Maureen is currently playing Evelyn Plummer in Coronation Street. A role she has played since she joined in 2018.

Maureen Lipman was born in Hull, Yorkshire. She studied at the London Academy of Music and Dramatic Art and made her acting debut in The Knack in 1969. Since then, she has worked in film, TV, theatre and radio.

She has appeared in numerous productions at the National Theatre in the Old Vic days and as Celia in As You Like It at the RSC. As well as being in many West End productions, including Wonderful Town, See How They Run, Candida, Lost in Yonkers, Oklahoma, Outside Edge, Thoroughly Modern Millie, A Little Night Music, Daytona, Harvey and her one-woman show Re Joyce – a homage to her heroine, Joyce Grenfell.
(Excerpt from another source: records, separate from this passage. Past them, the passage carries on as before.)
/-- A build step that is enabled sets `LUT_READY` with the last entry. -/
theorem State.buildStep_lutReady {s : State} (hen : s.buildEnabled = true) :
    s.buildStep.lutReady = if s.buildIdx.toNat + 1 = 65536 then 1#1 else s.lutReady := by
  have hlast : s.buildStep.buildIdx = 65536#17 ↔ s.buildIdx.toNat + 1 = 65536 := by
    rw [← BitVec.toNat_inj, State.buildStep_buildIdx_toNat hen]
    rfl
  simp only [s.buildStep_of_enabled hen, State.buildAdvance_buildIdx, State.buildAdvance_lutReady,
    State.memWrite_buildIdx, State.memWrite_lutReady] at hlast ⊢
  simp only [hlast]

/-- A build step changes nothing but the table, `LUT_READY` and the build index. -/
theorem State.buildStep_frame (s : State) :
    s.buildStep = { s with
      lut := s.buildStep.lut
      lutReady := s.buildStep.lutReady
      buildIdx := s.buildStep.buildIdx } := by
  rcases s.buildStep_cases with ⟨-, h⟩ | ⟨-, h⟩
  · rw [h]
  · rw [h]
    rfl

/-- An operand that is a table address has the parity of that address. -/
theorem par_low_of_lt {x : Word64} (hx : x.toNat < 65536) : par (x.extractLsb' 0 16) = par x := by
  have hwide : (x.extractLsb' 0 16).setWidth (16 + 48) = x := by
    refine BitVec.eq_of_toNat_eq ?_
    rw [BitVec.toNat_setWidth, BitVec.extractLsb'_toNat, Nat.shiftRight_zero]
    omega
  rw [← par_setWidth_add _ 48, hwide]

/-- Settles O31: the step is the build step, whose entry is the parity `PARITY` computes. -/
theorem buildStepWritesOneEntry : Obligations.BuildStepWritesOneEntry := by
  unfold Obligations.BuildStepWritesOneEntry
  refine fun s hm => ⟨fun himpl hlt => ?_, fun hoff => ?_⟩
  · have hen : s.popMove.buildEnabled = true := s.popMove.buildEnabled_iff.mpr ⟨himpl, hlt⟩
    refine ⟨_, step_of_build hm, State.memRead_buildStep hen, fun x u hx he => ?_,
      State.buildStep_buildIdx_toNat hen, State.buildStep_lutReady hen, s.popMove.buildStep_frame⟩
    have hlow : (x.extractLsb' 0 16).toNat = s.popMove.buildIdx.toNat := by
      rw [BitVec.extractLsb'_toNat, Nat.shiftRight_zero, hx, Nat.mod_eq_of_lt hlt]
      rfl
    cases (exec_parity_eq_par x s).symm.trans he
    rw [State.complete_result, State.memRead_buildStep hen, if_pos hlow, par_low_of_lt (hx ▸ hlt)]
  · have hdis : s.popMove.buildEnabled = false := by
      rw [← Bool.not_eq_true, State.buildEnabled_iff]
      rintro ⟨himpl, hlt⟩
      rcases hoff with hrom | hdone
      · exact absurd (hrom.symm.trans himpl) (by decide)
      · exact absurd hlt hdone.not_gt
    rw [step_of_build hm, State.buildStep_of_not_enabled _ hdis, State.popMove]

/-! ### The whole build -/

/-- The build has written the first `k` entries and no more (R79). -/
structure BuiltUpTo (k : Nat) (s : State) : Prop where
  lutImpl : s.lutImpl = .builtAtReset
  buildIdx : s.buildIdx.toNat = k
  lutReady : s.lutReady = if k = 65536 then 1#1 else 0#1
  entries : ∀ a : Subword, a.toNat < k → s.memRead a = par a

theorem BuiltUpTo.buildStep {k : Nat} {s : State} (h : BuiltUpTo k s) (hk : k < 65536) :
    BuiltUpTo (k + 1) s.buildStep := by
  obtain ⟨himpl, rfl, hready, hentries⟩ := h
  have hen := s.buildEnabled_iff.mpr ⟨himpl, hk⟩
  refine ⟨s.buildStep_lutImpl.trans himpl, State.buildStep_buildIdx_toNat hen, ?_, fun a ha => ?_⟩
  · rw [State.buildStep_lutReady hen, hready, if_neg hk.ne]
  · rw [State.memRead_buildStep hen]
    split
    · rfl
    · exact hentries a (by omega)

theorem BuiltUpTo.buildSteps {j k : Nat} {s : State} (h : BuiltUpTo k s) (hj : k + j ≤ 65536) :
    BuiltUpTo (k + j) (s.buildSteps j) := by
  induction j generalizing k s with
  | zero => exact h
  | succ j ih =>
    rw [State.buildSteps, ← Nat.add_assoc, Nat.add_right_comm]
    exact ih (h.buildStep (by omega)) (by omega)

/-- Settles O32: after `k` steps the first `k` entries are built. -/
theorem buildEndsAfterAllEntries : Obligations.BuildEndsAfterAllEntries := by
  unfold Obligations.BuildEndsAfterAllEntries
  intro s himpl hidx hready
  have hstart : BuiltUpTo 0 s := 
    ⟨himpl, by rw [hidx]; rfl, hready, fun a ha => absurd ha a.toNat.not_lt_zero⟩
  have hbuilt (k : Nat) (hk : k ≤ 65536) : BuiltUpTo k (s.buildSteps k) := by
    simpa only [Nat.zero_add] using hstart.buildSteps (j := k) (by omega)
  have hdone := hbuilt 65536 le_rfl
  refine ⟨fun k hk => ?_, hdone.lutReady, BitVec.eq_of_toNat_eq hdone.buildIdx,
    fun a => hdone.entries a a.isLt⟩
  rw [(hbuilt k hk.le).lutReady, if_neg hk.ne]

/-! ### Commands that do not read the table -/

/-- The state with another parameter, table, `LUT_READY`, build index and draw. -/
def State.withLut (impl : LutImpl) (m : Memory) (ready : Bit) (idx : BuildIdx) (draw : Nat)
    (s : State) : State :=
  { s with lutImpl := impl, lut := m, lutReady := ready, buildIdx := idx, lutDraw := draw }

theorem State.complete_withLut (impl : LutImpl) (m : Memory) (ready : Bit) (idx : BuildIdx)
    (draw : Nat) (s : State) (v : Byte) :
    (s.withLut impl m ready idx draw).complete v =
      (s.complete v).withLut impl m ready idx draw := by
  cases h : s.pending <;> simp [State.complete, State.respond, State.setResult, State.withLut, h]

/-- A command but `PARITY.CACHED` is never held, and its value is its operand's alone. -/
theorem exec_withLut {i : Instr} (hop : i.op ≠ .parityCached) (impl : LutImpl) (m : Memory)
    (ready : Bit) (idx : BuildIdx) (draw : Nat) (s : State) :
    ∃ t, exec i s = .next t ∧
      exec i (s.withLut impl m ready idx draw) = .next (t.withLut impl m ready idx draw) := by
  have hsame (u : State) : u.holds i = false ∧ u.commandValue i = s.commandValue i := by
    cases i with
    | parityCached x => exact absurd rfl hop
    | countbits x | parity x | parityXorfold x => exact ⟨rfl, rfl⟩
  obtain ⟨hheld, hvalue⟩ := hsame (s.withLut impl m ready idx draw)
  refine ⟨_, exec_of_not_held (hsame s).1, ?_⟩
  rw [exec_of_not_held hheld, hvalue, State.complete_withLut]

/-- Settles O33: `exec_withLut` states it through `State.withLut`. -/
theorem otherCommandsIgnoreTheTable : Obligations.OtherCommandsIgnoreTheTable := by
  unfold Obligations.OtherCommandsIgnoreTheTable
  exact fun i s impl m ready idx draw hop => exec_withLut hop impl m ready idx draw s

/-! ### Reset -/

theorem State.applyReset_of_rom {s : State} (hrom : s.lutImpl = .rom) :
    s.applyReset.lutReady = 1#1 ∧ s.applyReset.buildIdx = 65536#17 ∧ s.applyReset.lut = s.lut := by
  simp [State.applyReset, State.resetEngine, hrom]

theorem State.applyReset_of_builtAtReset {s : State} (hbuilt : s.lutImpl = .builtAtReset) :
    s.applyReset.lutReady = 0#1 ∧ s.applyReset.buildIdx = 0#17 ∧ s.applyReset.lut = [] := by
  simp [State.applyReset, State.resetEngine, hbuilt]

/-- An entry of a built table of which nothing is listed reads as the free value (R13). -/
theorem State.memRead_of_unbuilt {s : State} (hbuilt : s.lutImpl = .builtAtReset)
    (hlut : s.lut = []) (a : Subword) : s.memRead a = Config.freeLutEntry s.lutDraw a.toNat := by
  simp [State.memRead, hbuilt, hlut, Memory.read, Memory.unlisted]

/-- Settles O37: `State.applyReset_hosts` has each host's list. -/
theorem resetDiscardsPendingCommands : Obligations.ResetDiscardsPendingCommands := by
  unfold Obligations.ResetDiscardsPendingCommands
  refine fun s hm => ⟨_, step_of_reset hm, State.applyReset_pending _, State.applyReset_responses _,
    ?_, fun h p hp => ?_⟩ <;> rw [State.applyReset_hosts]
  · exact List.length_mapIdx
  · rw [List.getElem?_mapIdx, State.popMove_hosts, hp]
    rfl

/-- Settles O36: reset's values for each `LUT_IMPL`. -/
theorem resetSetsResetValues : Obligations.ResetSetsResetValues := by
  unfold Obligations.ResetSetsResetValues
  refine fun s hm => ⟨_, step_of_reset hm, State.applyReset_result _,
    State.applyReset_resultValid _, State.applyReset_of_rom (s := s.popMove), fun hbuilt => ?_⟩
  obtain ⟨hready, hidx, hlut⟩ := State.applyReset_of_builtAtReset (s := s.popMove) hbuilt
  exact ⟨hready, hidx, State.memRead_of_unbuilt (s.popMove.applyReset_lutImpl.trans hbuilt) hlut⟩

theorem State.hostReissue_of_some {s : State} {h : Nat} {p : HostPort} {w : CmdWord}
    {rest : List CmdWord} (hp : s.hosts[h]? = some p) (hd : p.discarded = w :: rest) :
    s.hostReissue h = (s.enqueue h w).setHost h { p with discarded := rest } := by
  simp [State.hostReissue, hp, hd]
Maureen has performed on the fringe circuit with productions such as My Mother Said I Never Should at the St James' Theatre, Old Money at the Hampstead and Lettice and Lovage at The Menier. Maureen’s most recent theatrical credit is The Best Man where she played the role of Mrs. Gamadge at the West End venue The Playhouse theatre. 2022 marked the stage revival of Martin Sherman’s one woman show ‘Rose’, which was originally filmed and available to stream online during the pandemic.
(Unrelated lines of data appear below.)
-- ==== Sys2Proof/Machine/Engine.lean ====
section
/-! DEFINITION. The engine one step at a time: the bit-serial and byte-serial step rules (spec/40_framing.md R101, R105;
spec/41_embedder.md R123, R124; spec/42_extractor.md R143, R144). -/

namespace Sys2Proof.Machine

/-- The phase after header step `t`. -/
def afterHeader (t : Fin 4) (last : Phase) : Phase := if t = 3 then last else .header (t + 1)

/-- One engine step of PACK (R101). -/
def stepPack (s : State) : Except Fault State :=
  match s.phase with
  | .header t => do
    let s ← s.storeByte .frm t.val (lengthByte s.msgLen t.val)
    .ok { s with phase := afterHeader t .data }
  | .data =>
    if s.widx.toNat < s.msgLen.toNat then do
      let b ← s.loadByte .msg s.widx.toNat
      let s ← s.storeByte .frm (4 + s.widx.toNat) b
      .ok { s with widx := s.widx + 1 }
    else .ok (State.complete none { s with frmLen := BitVec.ofNat 33 (4 + s.msgLen.toNat) })
  | .idle => .error .noEnabledStep
  | .illegal => .error .noEnabledStep
  | .check => .error .noEnabledStep
  | .lengthCheck => .error .noEnabledStep

/-- One engine step of UNPACK (R105). -/
def stepUnpack (s : State) : Except Fault State :=
  match s.phase with
  | .check =>
    if s.frmLen.toNat < 4 then .ok (s.raise .format)
    else .ok { s with phase := .header 0 }
  | .header t => do
    let b ← s.loadByte .frm t.val
    .ok { s with
      lreg := shiftInByte (if t = 0 then 0 else s.lreg) b
      phase := afterHeader t .lengthCheck }
  | .lengthCheck =>
    if 4 + s.lreg.toNat > s.frmLen.toNat then .ok (s.raise .format)
    else .ok { s with phase := .data }
  | .data =>
    if s.widx.toNat < s.lreg.toNat then do
      let b ← s.loadByte .frm (4 + s.widx.toNat)
      let s ← s.storeByte .msg s.widx.toNat b
      .ok { s with widx := s.widx + 1 }
    else .ok (State.complete none { s with msgLen := s.lreg })
  | .idle => .error .noEnabledStep
  | .illegal => .error .noEnabledStep

/-- One engine step of EMBED (R123, R124). -/
def stepEmbed (s : State) : Except Fault State :=
  match s.phase with
  | .check =>
    if s.cbLen % 4 ≠ 0 then .ok (s.raise .inputShape)
    else if s.trunc = false ∧ 8 * s.frmLen.toNat > 3 * (s.cbLen / 4) then .ok (s.raise .capacity)
    else .ok { s with phase := .data }
  | .data =>
    if s.cur.toNat < 8 * s.frmLen.toNat ∧ s.slot < 3 * (s.cbLen / 4) then do
      let a := 4 * (s.slot / 3) + s.slot % 3
      let f ← s.loadByte .frm (s.cur.toNat / 8)
      let v ← s.loadByte .cb a
      let s ← s.storeByte .cb a (setLsb v (cursorBit f s.cur.toNat))
      .ok { s with cur := s.cur + 1, slot := s.slot + 1 }
    else .ok (State.complete none s)
  | .idle => .error .noEnabledStep
  | .illegal => .error .noEnabledStep
  | .header _ => .error .noEnabledStep
  | .lengthCheck => .error .noEnabledStep

/-- One engine step of EXTRACT (R143, R144). -/
def stepExtract (s : State) : Except Fault State :=
  match s.phase with
  | .check =>
    if s.cbLen % 4 ≠ 0 then .ok (s.raise .inputShape)
    else .ok { s with phase := .data }
  | .data =>
    if s.slot < 3 * (s.cbLen / 4) then do
      let v ← s.loadByte .cb (4 * (s.slot / 3) + s.slot % 3)
      if s.nb.toNat < 7 then
        .ok { s with acc := shiftIn s.acc (lsb v), nb := s.nb + 1, slot := s.slot + 1 }
      else do
        let s ← s.storeByte .frm s.widx.toNat (shiftIn s.acc (lsb v))
        .ok { s with widx := s.widx + 1, acc := 0, nb := 0, slot := s.slot + 1 }
    else .ok (State.complete none { s with frmLen := s.widx })
  | .idle => .error .noEnabledStep
  | .illegal => .error .noEnabledStep
  | .header _ => .error .noEnabledStep
  | .lengthCheck => .error .noEnabledStep

/-- One step of the command in progress, chosen by `OPR` (spec/10_state.md R29). -/
def stepCommand (s : State) : Except Fault State :=
  match operationOf s.opr with
  | some .pack => stepPack s
  | some .unpack => stepUnpack s
  | some .embed => stepEmbed s
  | some .extract => stepExtract s
  | none => .error .noEnabledStep

/-- One step of the engine. When `BUSY = 0` it has no enabled step and the state stays as it is: idle, "quiescent and not
stuck" (spec/70_reset_and_hazards.md R204). After an illegal launch the step is the completion (spec/30_encoding.md R80). -/
def engineStep (s : State) : Host.Outcome State Fault Refusal :=
  if s.busy = false then .next s
  else if s.phase = .illegal then .next (s.raise .illegalCommand)
  else outcomeOf (stepCommand s)

/-- `n` engine steps. -/
def runEngine : Nat → State → Host.Outcome State Fault Refusal
  | 0, s => .next s
  | n + 1, s =>
    match engineStep s with
    | .next t => runEngine n t
    | .fault f => .fault f
    | .refused r => .refused r

end Sys2Proof.Machine
end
The Works of Alans - Plater, Ayckbourn and Bennett - together with those of her late husband Jack Rosenthal (The Evacuees, The Knowledge, Bag Lady) and her series About Face, Agony, Bull with Robert Lindsay and Ladies of Letters with Anne Reid and Lillian, the short-lived manager of the Rover’s Return (Coronation Street) make up some of her prolific TV work, alongside a memorable Princess of France in Love’s Labour’s Lost.
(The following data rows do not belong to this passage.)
-- ==== Sys2Proof/Machine/HostPort.lean ====
section
/-! DEFINITION. The host's moves (spec/20_memory.md R62, R63), the wait and the conditional of a host program
(spec/30_encoding.md R86), and the expansion of a program's lines (R86, R88). -/

namespace Sys2Proof.Machine

/-- The answer to a host read of a cell: its byte, or, if nothing wrote it since reset, an unspecified one (R62, R35). -/
def State.cellForHost (s : State) (m : MemId) (a : Nat) : Byte :=
  match (s.mem m).read a with
  | some b => b
  | none => Config.unwrittenByte s.epoch m a

/-- A read answered with unspecified data, a fresh draw (R63). -/
def State.answerBusy (s : State) (v : HostValue) : State :=
  { s with hostData := some v, draws := s.draws + 1 }

/-- The raw launch: HostWriteCMD(v) while idle (R80), refused when a legal command's inputs were not written (R35). -/
def launchMove (v : Byte) (s : State) : Host.Outcome State Fault Refusal :=
  match decode v with
  | .error _ => .next (s.launch v)
  | .ok i => if s.inputsWritten i then .next (s.launch v) else .refused .inputCellUnwritten

/-- One host move (R62). While `BUSY = 1` the hardware ignores every write but `Reset` and answers every read but that of
`STATUS` with unspecified data (R63). -/
def hostMove (m : HostMove) (s : State) : Host.Outcome State Fault Refusal :=
  match m with
  | .writeByte m a v =>
    if s.busy then .next s
    else if indexInRange s.params m a then .next (s.setMem m ((s.mem m).write a v))
    else .refused .indexAboveCapacity
  | .readByte m a =>
    if s.busy then .next (s.answerBusy (.byte (Config.busyByte s.draws)))
    else if indexInRange s.params m a then .next { s with hostData := some (.byte (s.cellForHost m a)) }
    else .refused .indexAboveCapacity
  | .writeLen m n =>
    if s.busy then .next s
    else if lengthInRange s.params m n then .next (s.setLen m n)
    else .refused .lengthAboveCapacity
  | .readLen m =>
    if s.busy then .next (s.answerBusy (.length (Config.busyLength s.draws)))
    else .next { s with hostData := some (.length (s.len m)) }
  | .writeCtrl v =>
    if s.busy then .next s
    else .next { s with ctrl := ctrlWritten v }
  | .readCtrl =>
    if s.busy then .next (s.answerBusy (.byte (Config.busyByte s.draws)))
    else .next { s with hostData := some (.byte s.ctrl) }
  | .readStatus => .next { s with hostStatus := some s.status }
  | .writeCmd v =>
    if s.busy then .next s
    else launchMove v s
  | .reset => .next s.resetBlock

/-- One step of the wait: HostReadSTATUS until `DONE = 1` (R86). Until then the engine takes a step and the wait stays at
the head of the schedule. -/
def awaitDone (s : State) : Host.Outcome State Fault Refusal :=
  if s.done then .next { s with hostStatus := some s.status }
  else match engineStep s with
    | .next t => .next { t with host := .await :: t.host }
    | .fault f => .fault f
    | .refused r => .refused r

/-- The last status the host read has `ERR ≠ 0` (R86). -/
def State.lastStatusError (s : State) : Bool :=
  match s.hostStatus with
  | some w => errField w != 0
  | none => false

/-- `IFERR stop` inside an expansion (R86; spec/90_conflicts.md C11). -/
def ifErrSkip (n : Nat) (s : State) : State :=
  if s.lastStatusError then { s with host := s.host.drop n } else s

/-- `IFERR stop` as a line of a program (R86). -/
def ifErrStop (s : State) : State :=
  if s.lastStatusError then { s with host := [] } else s

/-- A command line: the write of `CMD` and the wait (R86). -/
def commandActions (v : Byte) : List HostAction := [.run v, .await]

/-- The two commands of a pseudo-instruction with `IFERR stop` between them (R88). -/
def pairActions (i j : Instr) : List HostAction :=
  commandActions (encode i) ++ [.ifErrSkip 2] ++ commandActions (encode j)

/-- `LOAD M` from index `a` on: one HostWriteByte for each byte (R86). -/
def loadFrom (m : MemId) (a : Nat) : List Byte → List HostAction
  | [] => []
  | b :: bs => .move (.writeByte m a b) :: loadFrom m (a + 1) bs

/-- `LOAD M, b0 b1 ...` (R86). -/
def loadActions (m : MemId) (bytes : List Byte) : List HostAction :=
  loadFrom m 0 bytes ++ [.move (.writeLen m bytes.length)]

/-- ENCODE is `PACK ; IFERR stop ; EMBED` (R88, spec/43_pipeline.md R160). -/
def encodeActions : List HostAction := pairActions .pack .embed

/-- DECODE is `EXTRACT ; IFERR stop ; UNPACK` (R88, spec/43_pipeline.md R162). -/
def decodeActions : List HostAction := pairActions .extract .unpack

/-- The expansion of a line (R86, R88). -/
def expandLine : Line → List HostAction
  | .reset => [.move .reset]
  | .load m bytes => loadActions m bytes
  | .fill m n v => loadActions m (List.replicate n v)
  | .wrLen m n => [.move (.writeLen m n)]
  | .wrCtrl v => [.move (.writeCtrl v)]
  | .command i => commandActions (encode i)
  | .cmd v => commandActions v
  | .ifErrStop => [.ifErrStop]
  | .encode => encodeActions
  | .decode => decodeActions

/-- The expansion of a host program. -/
def expandProgram (p : List Line) : List HostAction := p.flatMap expandLine

end Sys2Proof.Machine
end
Her film work includes such iconic titles as Up The Junction, Educating Rita and the Oscar winning The Pianist. TV appearances include Jonathan Creek, Holby City, The Job Lot, Disappearing Britain, Bull and the next series of Plebs. A long-time lover of Radio 4, she starred in Lucy Beaumont’s To Hull and Back and recorded four comedy dramas under the heading A Month of Maureen.

She has written ten bestselling, anecdotal books for Robson Publishers. After 14 years writing for Good Housekeeping and a year on the Guardian, she had a monthly column in Standpoint and a quarterly health column in The Spectator.

She has received Two Olivier awards, two Royal Variety awards and several nominations and was awarded the CBE in 1999 for her services to drama.